Representative parallel-polarized and cross-polarized Raman spectra of sound enamel and caries lesions acquired with the fibre-optic based system are shown in Fig. 4. Raman spectra of sound enamel acquired with the fibre-optic coupled system also show high degree of polarization anisotropy (Fig. 4(A)) consistent with our previous observations using Raman microspectroscopy.
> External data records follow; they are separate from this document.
/-- An extent is evicted: dropped at once where it is clean; else the write-back of its dirty granules begins, or is
abandoned where no tray takes one of them (R259, R261).
DESIGN CHOICE: assumption 72. -/
def State.evictExtent (s : State) (h e : Nat) : State × Room :=
  match s.obj? h with
  | none => (s, .wait)
  | some o =>
    match kvGet? o.extents e with
    | none => (s, .wait)
    | some x =>
      if x.dirty.isEmpty then (s.dropExtent h e, .made)
      else if x.dirty.any (fun g => (s.writePair o h g).isNone) then (s.fsat Reg.PLACE_EVT_FAIL [handlePart h] 1, .wait)
      else (x.dirty.foldl (fun (t : State) g => t.writeBackGranule o h e g)
        (s.modObj h (fun q => { q with extents := kvMod q.extents e (fun y => { y with evict := true }) })), .writing)

/-- Evicts until `n` bytes are free, one extent after another, and says what that has come to (R259). `k` bounds the number
of evictions.
DESIGN CHOICE: assumption 72. -/
def State.makeRoom (s : State) (p n : Nat) : Nat → State × Room
  | 0 => (s, if n ≤ s.freeBytes p then .made else .wait)
  | k + 1 =>
    if n ≤ s.freeBytes p then (s, .made)
    else if s.evicting p then (s, .writing)
    else match s.victim p with
      | none => (s, .wait)
      | some (h, e) => match s.evictExtent h e with
        | (t, .made) => t.makeRoom p n k
        | r => r

/-- The number of extents in tier 1, which bounds the evictions of R259. -/
def State.extentCount (s : State) (p : Nat) : Nat := ((s.objsOf p).map (fun e => e.2.extents.length)).sum

/-! ### Fills (R247, R255) -/

/-- Whether a fill of a granule is in progress. -/
def State.filling (s : State) (h g : Nat) : Bool := s.fills.any (fun f => decide (f.handle = h) && decide (f.granule = g))

/-- A granule's place in tier 1 is made: its extent exists (R258). -/
def State.placeExtent (s : State) (h e : Nat) : State :=
  s.modObj h (fun o => match kvGet? o.extents e with
    | some _ => o
    | none => { o with extents := kvSet o.extents e ⟨(s.part (handlePart h)).orbit, [], [], false⟩ })

/-- Room for a granule's extent, evicting where needed (R259). -/
def State.roomForExtent (s : State) (h e : Nat) : State × Room :=
  match s.obj? h with
  | none => (s, .wait)
  | some o =>
    match kvGet? o.extents e with
    | some _ => (s, .made)
    | none =>
      match s.makeRoom (handlePart h) (2 ^ 21) (s.extentCount (handlePart h)) with
      | (t, .made) => (t.placeExtent h e, .made)
      | r => r

/-- The 64 reads of a granule's lines from its tier-2 home that a fill makes (R247, R318); none where no tray serves it. -/
def State.fillRead (s : State) (h g : Nat) : Option State :=
  match s.obj? h with
  | none => none
  | some o =>
    match s.pairOf o h g with
    | none => none
    | some k =>
      match s.readTrays o h g k with
      | y :: _ => some ((granuleLines g).foldl (fun (t : State) l => t.addReq (.fill h g) (handlePart h) h l false y) s)
      | [] => none

/-- A fill ends or is given up, and the reads that wait for it are answered, with a final status where it has one (R262,
R263). -/
def State.endFill (s : State) (h g : Nat) (final : Option Nat) : State :=
  { s with
    fills := s.fills.filter (fun f => decide (f.handle ≠ h) || decide (f.granule ≠ g))
    reqs := (s.reqs.filter (fun r => decide (r.owner ≠ .fill h g))).map (fun (r : Req) =>
      if r.tier = 4 ∧ r.handle = h ∧ granuleOfLine r.line = g ∧ r.state = .sent then
        { r with state := .answered, final := final, late := false, failing := false } else r) }

/-- A fill that waits for room is tried again: with room for its extent it waits no longer, and its tier-2 reads go out
(R247, R259). One that no tray serves any more is given up; its reads find a dead home (R293). -/
def State.retryFill (s : State) (f : Fill) : State :=
  match s.roomForExtent f.handle (extentOf f.granule) with
  | (u, .made) =>
    let v : State := { u with fills := u.fills.map (fun q =>
      if q.handle = f.handle ∧ q.granule = f.granule then { q with waiting := false } else q) }
    (v.fillRead f.handle f.granule).getD (v.endFill f.handle f.granule (some stPoison))
  | (u, _) => u

/-- Issues a fill of a granule of a cache-class object that is written and not in tier 1; a fill already in progress
is not issued twice, but a read that demands one still waiting has it tried at once, ahead of queued prefetches (R255). A
fill that finds no room waits (R256, R259); a granule no tray serves is not filled. `reader` is the read that demands it; a
prefetch takes class 1 and the tenant of its object (R303, R322).
DESIGN CHOICE: assumption 32. -/
def State.issueFill (s : State) (h g : Nat) (reader : Option ReqOwner) : State :=
  match s.obj? h with
  | none => s
  | some o =>
    if !cacheClass o.cls || o.tier g != 2 then s
    else
      let ch := match reader with
        | some ow => (s.traffic ow).2
        | none => s.chargeFor (handlePart h) o.tenant 1
      match s.fills.find? (fun f => decide (f.handle = h) && decide (f.granule = g)) with
      | some f =>
        if !reader.isSome then s
        else
          let d := if f.demand then f else { f with demand := true, charge := if f.waiting then ch else f.charge }
          let t : State := { s with fills := s.fills.map (fun q => if q.handle = h ∧ q.granule = g then d else q) }
          if f.waiting then t.retryFill d else t
      | none =>
        if (s.fillRead h g).isNone then s
        else
          let f : Fill := ⟨h, g, reader.isSome, true, ch⟩
          ({ s with fills := s.fills ++ [f] } : State).retryFill f

/-! ### Steep lists -/

/-- Fills for the entries P + 1 to P + LEAD that are not in tier 1, in entry order (R255); an entry whose DECL is not
registered is skipped and counted in STEEP_MISS (R253). -/
def State.prefetch (s : State) (x : Ctx) : State :=
  match x.steep with
  | none => s
  | some (lh, pos) =>
    match s.obj? lh with
    | none => s
    | some l =>
      let hd := steepHeader l
      (span 1 (hd.1 + 1)).foldl (fun t d =>
        match steepAhead hd pos d with
        | none => t
        | some i =>
          let e := steepEntry l i
          match t.objOfDecl x.part e.1 with
          | none => t.fsat Reg.PLACE_EVT_STEEP_MISS [x.part] 1
          | some (h, o) =>
            if cacheClass o.cls then
              (entryGranules o e.2.1 e.2.2.1).foldl (fun u g => u.issueFill h g none) t
            else t) s

/-- Whether some byte ranges of an object touch the range of an entry; LENGTH 0 means to the end of the object (R252,
R254). -/
def entryTouched (o : Obj) (off len : Nat) (rs : List (Nat × Nat)) : Bool :=
  rs.any (fun r => overlap off (if len = 0 then o.size - off else len) r.1 r.2)

/-- The nearest entry among P + 1 to P + LEAD whose range is touched (R254), with its content. -/
def State.steepTouched (s : State) (x : Ctx) (h : Nat) (rs : List (Nat × Nat)) : Option (Nat × Nat × Nat × Nat × Bool) :=
  match x.steep with
  | none => none
  | some (lh, pos) =>
    match s.obj? lh with
    | none => none
    | some l =>
      let hd := steepHeader l
      ((span 1 (hd.1 + 1)).filterMap (fun d =>
        match steepAhead hd pos d with
        | none => none
        | some i =>
          let e := steepEntry l i
          match s.objOfDecl x.part e.1 with
          | some (h', o) => if decide (h' = h) && entryTouched o e.2.1 e.2.2.1 rs then some (i, e) else none
          | none => none)).head?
Raman peaks at 431 cm^-1, 590 cm^-1, 609 cm^-1, 959 cm^-1 and 1070 cm^-1 all decrease in intensity in the cross-polarized Raman spectra of sound enamel compared to those measured in the parallel-polarized arrangement. Especially noticeable is the intensity variation of the symmetric P-O stretching vibration band at 959 cm^-1. On the contrary, the polarization anisotropy detected in the polarized Raman spectra of caries lesions is much weaker as illustrated in Fig. 4(B). The representative CCD images where the two orthogonally polarized Raman spectra were obtained are presented in Fig. 5 with Fig. 5(A) highlighting the 959 cm^-1 band for the sound enamel and Fig. 5(B) the same Raman band for caries lesions.

 

Fig. 3. Spectra acquired from the fibre-optic coupled Raman system as a function of the Raman signal’s polarization state (A) before and (B) after a polarization scrambler was inserted into the Raman collection path in between the collection PBS and the collection fibre. Spectra shown are parallel-polarized Raman spectra of CCl₄. Variation of the Raman signal polarization state was achieved by rotating a λ/2 plate placed immediately after the PBS in the Raman collection path.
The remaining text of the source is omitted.